Free will
Free will is the notion that human beings are able to choose between different courses of action in any given circumstance, whereas its opposite, '''determinism''', claims that all our mental states and actions are made necessary by preceding causes, and we are therefore not free at all, although we may have the illusion thereof.
All of us have subjectively experienced being torn between doing one thing or another –what we would like to do, what we think we should do, or what we think others would appreciate our doing, and so on. We also assume that the decision is up to us, that we are free to do one thing or another, and others heap blame or praise on us assuming the same thing. This is what is meant by free will –the belief that whatever we may have done in actual fact, could have been otherwise had we decided on another course of action, and that before the action itself we were free to choose between at least two alternatives.
At the same time, we realise that the world works in ways we can understand because there are law-like processes that we can decipher, and that allow us to explain what happens around us. The principle operating here is that events are caused, not random, a principle that is known as determinism.
If the world is deterministic, that is it responds to patterns of cause and effect, then human actions are either an exception to this rule, or our feeling that we are free to decide what we like is simply an illusion.
We have trouble believing all our actions are determined, and that our sense of freedom is totally illusory, but we also have problems thinking that our actions are totally outside the realm of causality. The latter position would make our actions random, and this is not a palatable idea for most of us...

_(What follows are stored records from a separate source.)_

-- ==== Sys2Proof/Tests/Slice0.lean ====
section
/-! SUPPORT. The model's own tests: expected values from spec/95_test_vectors.md and from the examples of the rules; words
written out from the tables of 30_encoding.md; and, for every statement with hypotheses, an input that meets them. -/

namespace Sys2Proof.Tests

open Sys2Proof.Machine

/-! Helpers. -/

/-- The next state of an outcome, if it is one. -/
def nextOf : Host.Outcome State Fault Refusal → Option State
  | .next t => some t
  | .fault _ => none
  | .refused _ => none

/-- A property of the next state; false where there is none. -/
def after (o : Host.Outcome State Fault Refusal) (p : State → Bool) : Bool := ((nextOf o).map p).getD false

/-- The mini block (95_test_vectors.md) after reset, with the two DAC codes 0 and every collaborator outcome fixed to one
value. -/
def miniReset (policy : EndPolicy) (ok : Bool) : State :=
  { State.initial (Config.mini policy) 0 with dacOut0 := 0#16, dacOut1 := 0#16, fixed := ⟨some ok, some ok, some ok⟩ }

/-- The stored step that `configure` makes of {f, a, d} (mini). -/
def miniStep (f a d : Word) : StepRec := stepOfStage (Config.mini .halt) ⟨f, a, d⟩

/-- The mini block, initialised, with a stored sequence of one step {250, 1.0, d}. -/
def miniConfigured (policy : EndPolicy) (d : Word) : State :=
  { miniReset policy true with
    initDone := true
    seqState := .configured
    seqCount := 1#8
    seq := [miniStep 250#32 0x00010000#32 d, StepRec.zero, StepRec.zero, StepRec.zero] }

/-- The mini block running a long step from the start (P6 after line 7): 32 samples, 8 of them prefilled. -/
def miniRunning : State := startCommit (miniConfigured .halt 8000#32) .ch0

/-- The elements of `BUF` (mini). -/
def bufOf (s : State) : List Nat := (List.range 8).map fun j => (s.bufAt j).toNat

/-! Configurations. -/

set_option maxRecDepth 4000 in
theorem test_reference_wellFormed : Config.reference.wellFormed = true := by decide

theorem test_mini_wellFormed : (Config.mini .halt).wellFormed = true ∧ (Config.mini .loop).wellFormed = true := by decide

/-- A block of L = 2, whose table is the four exact values 0, PEAK, 0, -PEAK of 40_sine_table.md R146. -/
def tiny : Config := { Config.mini .halt with tableLenLog2 := 2, phaseFracBits := 6, dacBits := 3, sine := [0, 3, 0, -3] }

/-- 40_sine_table.md R141, R146: sin 0, sin (pi / 2), sin pi, sin (3 pi / 2). -/
theorem test_tiny_meets_formula (c : Config) (hl : c.tableLenLog2 = 2) (hd : c.dacBits = 3) (hs : c.sine = [0, 3, 0, -3]) :
    c.SineMeetsFormula := by
  have hn : c.tableLen = 4 := by simp [Config.tableLen, hl]
  have hp : c.peak = 3 := by simp [Config.peak, hd]
  refine ⟨by rw [hn, hs]; rfl, fun i hi x hx => ?_⟩
  rw [hn] at hi
  rw [hn, hp] at hx
  have h1 : 2 * Real.pi / 4 = Real.pi / 2 := by ring
  have h2 : 2 * Real.pi * 2 / 4 = Real.pi := by ring
  have h3 : 2 * Real.pi * 3 / 4 = Real.pi / 2 + Real.pi := by ring
  interval_cases i <;> norm_num [h1, h2, h3, Real.sin_add_pi] at hx <;> subst hx <;> norm_num [sineAt, hs]

theorem test_tiny_legal : tiny.Legal := ⟨by decide, test_tiny_meets_formula _ rfl rfl rfl⟩

/-- 00_scope.md R12: B odd, L + F > 32, M > 240 are refused at construction; a legal block is built. -/
theorem test_build_refuses :
    Config.build { tiny with bufferSize := 7 } (test_tiny_meets_formula _ rfl rfl rfl) = none ∧
      Config.build { tiny with phaseFracBits := 31 } (test_tiny_meets_formula _ rfl rfl rfl) = none ∧
      Config.build { tiny with maxSteps := 241 } (test_tiny_meets_formula _ rfl rfl rfl) = none ∧
      Config.build tiny (test_tiny_meets_formula _ rfl rfl rfl) = some tiny := by decide

/-- 40_sine_table.md R141: a table that does not meet the formula makes no legal block. -/
theorem test_zero_table_not_legal : ¬ Config.Legal { tiny with sine := [0, 0, 0, 0] } := by
  rintro ⟨_, _, h⟩
  have h1 : 2 * Real.pi / 4 = Real.pi / 2 := by ring
  have := h 1 (by decide) 3 (by norm_num [Config.peak, Config.tableLen, tiny, h1])
  norm_num [sineAt] at this

/-- 40_sine_table.md R146, 95_test_vectors.md 2.1. -/
theorem test_sine_reference :
    sineAt Config.reference 1 = 50 ∧ sineAt Config.reference 63 = 2046 ∧ sineAt Config.reference 64 = 2047 ∧
      sineAt Config.reference 197 = -2032 ∧ sineAt Config.reference 255 = -50 := by decide

/-! Well-formed instructions: one ill-formed term for each check of 20_memory.md R82. -/

theorem test_wf_misaligned_word : Instr.wf (Config.mini .halt) (.rd .word 0x00006#18) = false := by decide
theorem test_wf_word_outside_window : Instr.wf (Config.mini .halt) (.rd .word 0x30000#18) = false := by decide
theorem test_wf_misaligned_half : Instr.wf (Config.mini .halt) (.rd .half 0x01001#18) = false := by decide
theorem test_wf_half_below_buf : Instr.wf (Config.mini .halt) (.rd .half 0x00FFE#18) = false := by decide
theorem test_wf_half_above_buf : Instr.wf (Config.mini .halt) (.rd .half 0x01010#18) = false := by decide
theorem test_wf_half_write : Instr.wf (Config.mini .halt) (.wr .half 0x01000#18 0#32) = false := by decide
theorem test_wf_misaligned_write : Instr.wf (Config.mini .halt) (.wr .word 0x00102#18 0#32) = false := by decide

theorem test_wf_accepts :
    Instr.wf (Config.mini .halt) (.rd .half 0x0100E#18) = true ∧ Instr.wf (Config.mini .halt) (.rd .word 0x2FFFC#18) = true ∧
      Instr.wf (Config.mini .halt) (.wr .word 0x00000#18 0#32) = true := by decide

/-! Decoding: one word of each row, written out from 30_encoding.md R112, R116 and R117. -/

theorem test_decode_init : decodeTableWord 32 0x00000001 = some .init := by decide
theorem test_decode_set_sequence : decodeTableWord 32 0x00FF0002 = some (.setSequence 255#8) := by decide
theorem test_decode_start_ch0 : decodeTableWord 32 0x00000003 = some (.startOutput .ch0) := by decide
theorem test_decode_start_ch1 : decodeTableWord 32 0x00000103 = some (.startOutput .ch1) := by decide
theorem test_decode_stop : decodeTableWord 32 0x00000004 = some .stopOutput := by decide
theorem test_decode_is_running : decodeTableWord 32 0x00000005 = some .isRunning := by decide
theorem test_decode_tick : decodeTableWord 8 0b00 = some .evTick := by decide
theorem test_decode_ht : decodeTableWord 8 0b01 = some .evHt := by decide
theorem test_decode_tc : decodeTableWord 8 0b10 = some .evTc := by decide
theorem test_decode_rd : decode (.bus .rd 4#3 0x0001C#18 0#32) = .ok (.rd .word 0x0001C#18) := by decide
theorem test_decode_rdh : decode (.bus .rd 2#3 0x01002#18 0#32) = .ok (.rd .half 0x01002#18) := by decide

theorem test_decode_wr : decode (.bus .wr 4#3 0x00108#18 0xFA#32) = .ok (.wr .word 0x00108#18 0xFA#32) := by decide

/-- 95_test_vectors.md 2.7: the illegal words, and the reserved event code. -/
theorem test_decode_illegal :
    decodeCmd 0x00000000#32 = .illegal 0x00#8 ∧ decodeCmd 0x00000006#32 = .illegal 0x06#8 ∧
      decodeCmd 0x000000FF#32 = .illegal 0xFF#8 ∧ decodeCmd 0x00000101#32 = .illegal 0x01#8 ∧
      decodeCmd 0x80000004#32 = .illegal 0x04#8 ∧ decode (.evt 0b11#2) = .error .reservedEvent ∧
      decode (.bus .rd 1#3 0x00000#18 0#32) = .error .badAccess := by decide

/-! Arithmetic. -/

/-- 95_test_vectors.md 2.2. -/
theorem test_phase_increment :
    phaseIncrement Config.reference 1000 = 4294967 ∧ phaseIncrement Config.reference 2000 = 8589935 ∧
      phaseIncrement Config.reference 1000000 = 0 ∧ phaseIncrement Config.reference 4294967295 = 4154500391 ∧
      phaseIncrement (Config.mini .halt) 3999 = 0 ∧ phaseIncrement (Config.mini .halt) 100 = 6 := by decide
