-- ==== Sys2Proof/Certificates/Slice0/Obligations.lean ====
section
/-! DEFINITION. The statements for the provers. Where a statement equates the next state with
`{ s with … }`, every field not named there is unchanged: that is its frame. -/

open Sys2Proof Sys2Proof.Machine

/-! ## Reset -/

/-- R61: the reset values. -/
def Obligations.ResetValues : Prop :=
  statusWord State.reset = 0 ∧ State.reset.res = 0 ∧ State.reset.er.info = 0 ∧
  (∀ sym, sym < 322 →
    State.reset.freqAt sym = 0 ∧ State.reset.lenAt sym = 0 ∧ State.reset.codeAt sym = 0) ∧
  State.reset.bo.acc = 0 ∧ State.reset.bi.buf = 0 ∧ State.reset.esc.run = 0 ∧
  State.reset.fq.valid = false ∧ State.reset.cn.ct = .empty ∧ State.reset.cn.valid = false ∧
  windowValue State.reset 0x10 = 0x48434531

/-- The invariant holds after reset. -/
def Obligations.ResetMeetsInvariant : Prop := Inv State.reset

/-- R290: what the reset action writes, and that it leaves IN, OUT and the host alone; in every state. That STATUS is 0
in every field, BUSY among them, is R136 and R61, not R290's listing: log entry 10 (DEDUCED). -/
def Obligations.SrstPerformsReset : Prop :=
  ∀ s : State, ∃ t, exec .srst s = .next t ∧
    t.er = { err := 0, halt := false, info := 0 } ∧ t.res = 0 ∧
    (∀ sym, sym < 322 → t.freqAt sym = 0 ∧ t.lenAt sym = 0 ∧ t.codeAt sym = 0) ∧
    t.fq.valid = false ∧ t.cn.valid = false ∧ t.cn.ct = .empty ∧
    t.esc = { counting := false, mode := .counting, run := 0 } ∧
    t.bo = { acc := 0, cnt := 0, closed := false } ∧
    t.bi = { buf := 0, rem := 0, eos := false } ∧ t.decEof = false ∧
    statusWord t = 0 ∧ windowValue t 0x10 = 0x48434531 ∧
    t.inp = s.inp ∧ t.outp = s.outp ∧ t.host = s.host

/-- R291, R292: power-on performs the same reset as SRST. That it leaves the streams alone is the model's choice: log
entry 9. -/
def Obligations.PowerOnResetsLikeSrst : Prop :=
  ∀ (s : State) (rest : List HostAccess), s.host.pending = .powerOn :: rest →
    step s = exec .srst { s with host := { s.host with pending := rest } }

/-! ## The step and the host's window -/

/-- R130, R31: a CMD write runs the command its word decodes to, with BUSY = 1 while it runs and 0 after
it; the program position advances by one word. -/
def Obligations.StepRunsTheDecodedCommand : Prop :=
  ∀ (s : State) (w : Word) (i : Instr) (rest : List HostAccess),
    s.busy = false → s.host.pending = .write s.host.base 4 w :: rest → decode w = some i →
    step s =
      match exec i { s with
        busy := true, host := { s.host with pending := rest, k := s.host.k + 1 } } with
      | .next t => .next { t with busy := false }
      | .fault f => .fault f
      | .refused r => .refused r

/-- R109, R265: an illegal word raises E_ILLEGAL; ERRINFO is the whole word, and nothing else of the engine
changes. -/
def Obligations.IllegalWordRaisesIllegal : Prop :=
  ∀ (s : State) (w : Word) (rest : List HostAccess),
    s.busy = false → Live s → s.host.pending = .write s.host.base 4 w :: rest → decode w = none →
    step s = .next { s with
      er := { err := 0x41, halt := true, info := w },
      host := { s.host with pending := rest, k := s.host.k + 1 } }
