-- ==== Sys2Proof/Tests/Slice0.lean ====
section
/-! SUPPORT. The model's own tests: expected values are the spec's, from the rule named beside each. -/

namespace Sys2Proof.Tests

open Sys2Proof.Machine

set_option maxRecDepth 100000

/-! ## Helpers -/

/-- The state a step answers. -/
def got : Host.Outcome State Fault Refusal → State
  | .next s => s
  | _ => State.reset

/-- Reset with some IN bytes. -/
def withIn (bytes : List Byte) : State := State.reset.withInp { bytes := bytes, pos := 0, atEnd := .eos }

/-- Reset with a limit on OUT. -/
def withLimit (n : Nat) : State := State.reset.withOutp { bytes := [], limit := some n }

/-- LEN of `LSET 65, 1`, `LSET 66, 2`, `LSET 67, 2` (R197's example). -/
def exampleLen : Vector Byte 322 :=
  (((Vector.replicate 322 0).setIfInBounds 65 1).setIfInBounds 66 2).setIfInBounds 67 2

/-- The code unit of R197's example: the codes `0`, `10` and `11`. -/
def exampleCode : CodeUnit where
  len   := exampleLen
  code  := (((Vector.replicate 322 0).setIfInBounds 65 0).setIfInBounds 66 2).setIfInBounds 67 3
  ct    := .node (.leaf 65) (.node (.leaf 66) (.leaf 67))
  valid := true

/-- A state with R197's code. -/
def coded (s : State) : State := s.withCn exampleCode

/-! The example's table, without evaluating 322 entries each time. -/

theorem lenNat_zero (j : Nat) : lenNat (Vector.replicate 322 0) j = 0 := by
  simp only [lenNat, Vector.getElem?_replicate]
  split <;> rfl

theorem lenNat_set (len : Vector Byte 322) (i : Nat) (x : Byte) (h : i < 322) (j : Nat) :
    lenNat (len.setIfInBounds i x) j = if i = j then x.toNat else lenNat len j := by
  simp only [lenNat, Vector.getElem?_setIfInBounds, h]
  split <;> rfl

theorem codedSymbols_of {len : Vector Byte 322} {f : Nat → Nat} (h : ∀ j, lenNat len j = f j) :
    codedSymbols len = (List.range 322).filter fun j => f j != 0 := by
  simp only [codedSymbols, h]

theorem kraftSum_of {len : Vector Byte 322} {f : Nat → Nat} (h : ∀ j, lenNat len j = f j) :
    kraftSum len = (((List.range 322).filter fun j => f j != 0).map fun j => 2 ^ (255 - f j)).sum := by
  simp only [kraftSum, codedSymbols_of h, h]

theorem lenNat_example (j : Nat) :
    lenNat exampleLen j = if 67 = j then 2 else if 66 = j then 2 else if 65 = j then 1 else 0 := by
  simp only [exampleLen, lenNat_set _ _ _ (show 65 < 322 by decide), lenNat_set _ _ _ (show 66 < 322 by decide),
    lenNat_set _ _ _ (show 67 < 322 by decide), lenNat_zero]
  rfl

theorem exampleLen_coded : codedSymbols exampleLen = [65, 66, 67] := by
  rw [codedSymbols_of lenNat_example]
  decide

theorem exampleLen_complete : kraftSum exampleLen = 2 ^ 255 := by
  rw [kraftSum_of lenNat_example]
  decide

/-- R197's example: "CODE = 0, 2, 3". -/
theorem test_assign : assignment exampleLen = [(65, 0), (66, 2), (67, 3)] := by
  simp only [assignment, sortedSymbols, exampleLen_coded]
  decide

theorem exampleCode_canonical :
    exampleCode.code = assignCodes exampleLen ∧ exampleCode.ct = buildCodeTree exampleLen exampleCode.code := by
  refine ⟨?_, ?_⟩
  · rw [assignCodes, test_assign]
    rfl
  · rw [buildCodeTree, exampleLen_coded]
    decide

/-! ## WellFormed: an ill-formed term for each check (R107, R111) -/

theorem test_symbol_beyond_nine_bits : (Instr.finc 512).wellFormed = false := by decide
theorem test_length_symbol_beyond_nine_bits : (Instr.lset 512 3).wellFormed = false := by decide
theorem test_code_symbol_beyond_nine_bits : (Instr.cget 512 0).wellFormed = false := by decide
theorem test_word_index_beyond_three_bits : (Instr.cget 0 8).wellFormed = false := by decide
theorem test_symbol_out_of_range_is_well_formed : (Instr.finc 322).wellFormed = true := by decide

/-! ## Decoding: words written out from R102 to R108 -/

theorem test_decode_nop : decode 0b00000000_000000000000000000000000 = some .nop := by decide
theorem test_decode_srst : decode 0b00000001_000000000000000000000000 = some .srst := by decide
theorem test_decode_symlim : decode 0b00000010_000000000000000000000000 = some .symlim := by decide
theorem test_decode_bwr : decode 0b00010000_00000000000000000000000_1 = some (.bwr true) := by decide
theorem test_decode_bfin : decode 0b00010001_000000000000000000000000 = some .bfin := by decide
theorem test_decode_brd : decode 0b00010010_000000000000000000000000 = some .brd := by decide
theorem test_decode_brdne : decode 0b00010011_000000000000000000000000 = some .brdne := by decide
theorem test_decode_fclr : decode 0b00100000_000000000000000000000000 = some .fclr := by decide
theorem test_decode_finc : decode 0b00100001_000000000000000_100000001 = some (.finc 257) := by decide
theorem test_decode_fget : decode 0b00100010_000000000000000_001000001 = some (.fget 65) := by decide
theorem test_decode_fbuild : decode 0b00100011_000000000000000000000000 = some .fbuild := by decide
theorem test_decode_ctree : decode 0b00110000_000000000000000000000000 = some .ctree := by decide
theorem test_decode_clen : decode 0b00110001_000000000000000000000000 = some .clen := by decide
theorem test_decode_lset : decode 0b00110010_00000011_0000000_001000001 = some (.lset 65 3) := by decide
theorem test_decode_lget : decode 0b00110011_000000000000000_001000010 = some (.lget 66) := by decide
theorem test_decode_cget : decode 0b00110100_00000_111_0000000_011111111 = some (.cget 255 7) := by decide
theorem test_decode_hdrw : decode 0b00110101_000000000000000000000000 = some .hdrw := by decide
theorem test_decode_hdrr : decode 0b00110110_000000000000000000000000 = some .hdrr := by decide
theorem test_decode_cbyte : decode 0b01000000_0000000000000000_10000001 = some (.cbyte 129) := by decide
theorem test_decode_cend : decode 0b01000001_000000000000000000000000 = some .cend := by decide
theorem test_decode_ebyte : decode 0b01000010_0000000000000000_01000001 = some (.ebyte 65) := by decide
theorem test_decode_eend : decode 0b01000011_000000000000000000000000 = some .eend := by decide
theorem test_decode_xsym : decode 0b01000100_000000000000000_100000010 = some (.xsym 258) := by decide
theorem test_decode_henc : decode 0b01010000_000000000000000_100000000 = some (.henc 256) := by decide
theorem test_decode_hdec : decode 0b01010001_000000000000000000000000 = some .hdec := by decide
theorem test_decode_xdec : decode 0b01010010_000000000000000000000000 = some .xdec := by decide

/-- R113's illegal words. -/
theorem test_decode_illegal : [0xFF000000, 0x10000002, 0x34080041, 0x00000001].map decode = [none, none, none, none] := by
  decide

theorem test_table_word : decodeTableWord 32 0x340700FF = some (.cget 255 7) := by decide

/-! ## Assembly (R111, R112, R299) -/

theorem test_assemble_escape : assembleLine "XSYM ESC(2) ; four zeros".toList = some [.xsym 258] := by decide
theorem test_assemble_refuses : assembleLine "LSET 65, 256".toList = none := by decide
theorem test_bwr8 : bwr8 0xA0 =
    [.bwr true, .bwr false, .bwr true, .bwr false, .bwr false, .bwr false, .bwr false, .bwr false] := by decide
theorem test_empty_session : compressionSession [] =
    [.srst, .cend, .finc 256, .fbuild, .ctree, .hdrw, .eend, .henc 256, .bfin] := by decide

/-! ## Control -/

/-- R135. -/
theorem test_nop : statusWord (got (exec .nop State.reset)) = 0 := by decide

/-- R132, R265: `FINC 322` raises E_SYM_RANGE. -/
theorem test_symbol_range : (got (exec (.finc 322) State.reset)).er =
    { err := 0x11, halt := true, info := 0x21000142 } := by decide

/-- R136's example. -/
theorem test_srst : statusWord (got (exec .srst (got (exec (.finc 322) State.reset)))) = 0 := by decide

/-- R131: a halted engine discards. -/
theorem test_halted_discards : (got (exec .symlim (got (exec (.finc 322) State.reset)))).res = 0 := by decide

/-- R137. -/
theorem test_symlim : (got (exec .symlim State.reset)).res = 0x00000142 := by decide

/-! ## Bit stream -/

/-- R154's example, its third bit. -/
theorem test_bwr : statusWord (got (exec (.bwr true)
    (State.reset.withBo { acc := 2, cnt := 2, closed := false }))) = 0x0000C000 := by decide

/-- R150: the eighth bit completes the byte, the first bit in bit 7. -/
theorem test_bwr_byte : (got (exec (.bwr false)
    (State.reset.withBo { acc := 0x50, cnt := 7, closed := false }))).outp.bytes = [0xA0] := by decide

/-- R155's example. -/
theorem test_bfin : (got (exec .bfin
    (State.reset.withBo { acc := 5, cnt := 3, closed := false }))).outp.bytes = [0xA0] := by decide

theorem test_bfin_status : statusWord (got (exec .bfin
    (State.reset.withBo { acc := 5, cnt := 3, closed := false }))) = 0x00002000 := by decide

/-- R156's example: the first bit. -/
theorem test_brd : (got (exec .brd (withIn [0xA5]))).res = 1 := by decide

/-- R156: the end-of-stream marker. -/
theorem test_brd_end : (got (exec .brd (withIn []))).res = 0xFFFFFFFF := by decide

/-- R157's example. -/
theorem test_brdne_end : statusWord (got (exec .brdne (withIn []))) = 0x00200122 := by decide

theorem test_brdne : (got (exec .brdne (withIn [0x80]))).res = 1 := by decide

/-! ## Frequency table -/

/-- R174's example. -/
theorem test_finc_fget : (got (exec (.fget 321) (got (exec (.finc 321) State.reset)))).res = 1 := by decide

/-- R170: the overflow. -/
theorem test_finc_overflow : (got (exec (.finc 7) (State.reset.setFreq 7 0xFFFFFFFF))).er =
    { err := 0x12, halt := true, info := 0x21000007 } := by decide

/-- R171's example. -/
theorem test_fclr : (got (exec .fclr (State.reset.setFreq 65 5))).freqAt 65 = 0 := by decide

/-- R173: HT_VALID is set. -/
theorem test_fbuild : statusWord (got (exec .fbuild State.reset)) = 0x00000200 := by decide

/-! ## Canonical code -/

/-- R190: lengths are depths, here of the tree whose root is the two leaves 7 and 9. -/
theorem test_depths : HuffTree.depths { HuffTree.zero with
    left  := HuffTree.zero.left.setIfInBounds 320 7
    right := HuffTree.zero.right.setIfInBounds 320 9 } = [(7, 1), (9, 1)] := by decide

theorem test_ctree_no_tree : (got (exec .ctree State.reset)).er =
    { err := 0x51, halt := true, info := 0x30000000 } := by decide

/-- R197's example: "STATUS = 0x00000400". -/
theorem test_clen : statusWord (got (exec .clen (coded State.reset))) = 0x00000400 := by
  have h : checkComplete ((coded State.reset).setCodeValid false) = .ok () ((coded State.reset).setCodeValid false) :=
    checkComplete_eq_ok.mpr ⟨rfl, exampleLen_complete⟩
  have hx : exec .clen (coded State.reset) = .next (installCode ((coded State.reset).setCodeValid false)) := by
    simp only [exec, execClen]
    exact command_of_ok rfl (by simp only [h, Run.ok_andThen]; rfl)
  rw [hx]
  decide

/-- R197: CLEN from reset is under-full. -/
theorem test_clen_underfull : (got (exec .clen State.reset)).er =
    { err := 0x24, halt := true, info := 0x31000000 } := by
  have h : kraftSum (Vector.replicate 322 0) = 0 := by
    rw [kraftSum_of lenNat_zero]
    decide
  have hc : checkComplete (State.reset.setCodeValid false) = .raise .badLengths 0 (State.reset.setCodeValid false) :=
    if_pos (by show kraftSum (Vector.replicate 322 0) < 2 ^ 255; rw [h]; decide)
  have hx : exec .clen State.reset = .next (errorEntry .badLengths 0 0x31 (State.reset.setCodeValid false)) := by
    simp only [exec, execClen]
    exact command_of_raise rfl (by simp only [hc, Run.raise_andThen])
  rw [hx]
  decide

/-- R198's example. -/
theorem test_lset_lget : (got (exec (.lget 0) (got (exec (.lset 0 255) State.reset)))).res = 0xFF := by decide

theorem test_lset_clears_code_valid : (got (exec (.lset 65 1) (coded State.reset))).cn.valid = false := by decide

/-- R200. -/
theorem test_cget : (got (exec (.cget 67 0) (coded State.reset))).res = 3 := by decide

theorem test_cget_no_table : (got (exec (.cget 67 0) State.reset)).er =
    { err := 0x52, halt := true, info := 0x34000000 } := by decide

/-- R201, R133: the first byte is LEN[0]; the next is refused with seven bits of it packed. -/
theorem test_hdrw : (got (exec .hdrw (coded (withLimit 1)))).bo.cnt = 7 := by decide

/-- R202's example. -/
theorem test_hdrr : (got (exec .hdrr (withIn (List.replicate 10 0)))).er.info = 0x36000050 := by decide

theorem test_hdrr_status : statusWord (got (exec .hdrr (withIn (List.replicate 10 0)))) = 0x00200122 := by decide

/-! ## Escape transform -/

/-- R223's example, its last byte. -/
theorem test_cbyte_zero : statusWord (got (exec (.cbyte 0) State.reset)) = 0x00000800 := by decide

/-- R221: a run of 2 is the symbol 257. -/
theorem test_cbyte_flush : (got (exec (.cbyte 9)
    (State.reset.withEsc { counting := true, mode := .counting, run := 2 }))).freqAt 257 = 1 := by decide

/-- R224's example. -/
theorem test_cend : (got (exec .cend
    (State.reset.withEsc { counting := true, mode := .counting, run := 1 }))).freqAt 0 = 1 := by decide

/-- R225's example: a zero byte. -/
theorem test_ebyte_zero : statusWord (got (exec (.ebyte 0) (coded State.reset))) = 0x00001C00 := by decide

/-- R225's example: `EBYTE 66` sends `10`. -/
theorem test_ebyte : (got (exec (.ebyte 66) (coded State.reset))).bo = { acc := 2, cnt := 2, closed := false } := by
  decide

/-- R226's example. -/
theorem test_eend : (got (exec .eend ((coded State.reset).withEsc
    { counting := true, mode := .encoding, run := 1 }))).er.info = 0x43000000 := by decide

theorem test_eend_idle : (got (exec .eend (coded State.reset))).bo.cnt = 0 := by decide

/-- R227's example. -/
theorem test_xsym : (got (exec (.xsym 258) State.reset)).outp.bytes = [0, 0, 0, 0] := by decide

/-- R227's example. -/
theorem test_xsym_refused : (got (exec (.xsym 260) (withLimit 10))).outp.bytes = List.replicate 10 0 := by decide

/-! ## Huffman coder -/

/-- R243's example. -/
theorem test_henc : statusWord (got (exec (.henc 66) (coded State.reset))) = 0x00008400 := by decide

/-- R243's example. -/
theorem test_henc_no_code : (got (exec (.henc 68) (coded State.reset))).er =
    { err := 0x14, halt := true, info := 0x50000044 } := by decide

/-- R244's example. -/
theorem test_hdec : (got (exec .hdec (coded (withIn [0xB0])))).res = 66 := by decide

/-- R244's example: one bit of an unfinished code. -/
theorem test_hdec_truncated : (got (exec .hdec ((coded (withIn [])).withBi { buf := 1, rem := 1, eos := false }))).er.info =
    0x51000001 := by decide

This is what in philosophy is known as the problem of free will (or sometimes referred to by its flip-side as the dilemma of determinism), and it is a problem because whichever road we choose to go down seems to lead us to conclusions that we would have trouble accepting.
Incompatibilism
One way out of the dilemma, of course, is simply to accept the fact that we are not free, a position termed hard determinism or incompatibilism. To accept this position is to accept that our actions are caused by things other than our will –that actions do not originate in volition (willing), but rather in forces that determine its disposition in one way or another. Hard determinism, however, insofar as it accepts a causal chain of events, means our present actions are determined in the past, and is considered to wholly destroy any notion of moral responsibility. Freedom is considered a necessary component of responsiblity, for why should we be blamed or praised for our actions if we could not have done otherwise?
Compatibilism
Another way out of the dilemma, has been to soften the requirements of what it means to be free. This position, also known as soft dterminism, accepts the fact that actions have causes, but argues that this does not mean we are not free. I am still free, it is argued, if at the time in which I acted, and did whatever I did, I could have chosen to do otherwise, in the sense that nothing would have impeded me from doing so. That is to say, while my motives may strongly determine a course of action, they neither compel me to act in this way, nor do they stop me from doing something else if I choose to do so. Of course our freedom, understood in this way, is not the rather more arbitrary freedom we subjectively experience. It is only freedom in the sense of nothing would have stopped me if..., but one wonders just how meaningful the if has become at this stage.
Libertarianism
If compatibilism's if I had chosen to do otherwise is considered meaningless once one accepts the determination of actions, then others have argued that the only way out of the dilemma is to accept that determinism is false, or that at the very least, human actions are a special case and stand outside the requirements of a deterministic universe. At any given time, in this view, we are indeed free to choose between alternative courses of action. Some have argued that this is not a unique phenomenon, insofar as quantum reality has already shown that determinism does not hold across the board. Of course this is precisely the door that opens onto the randomness of human behaviour, which is also foreign to human experience. And if human behaviour is random, then how could we make any sense of the notion of moral responsibility. Would we be willing, paraphrasing Einstein, to accept that God plays dice with human actions?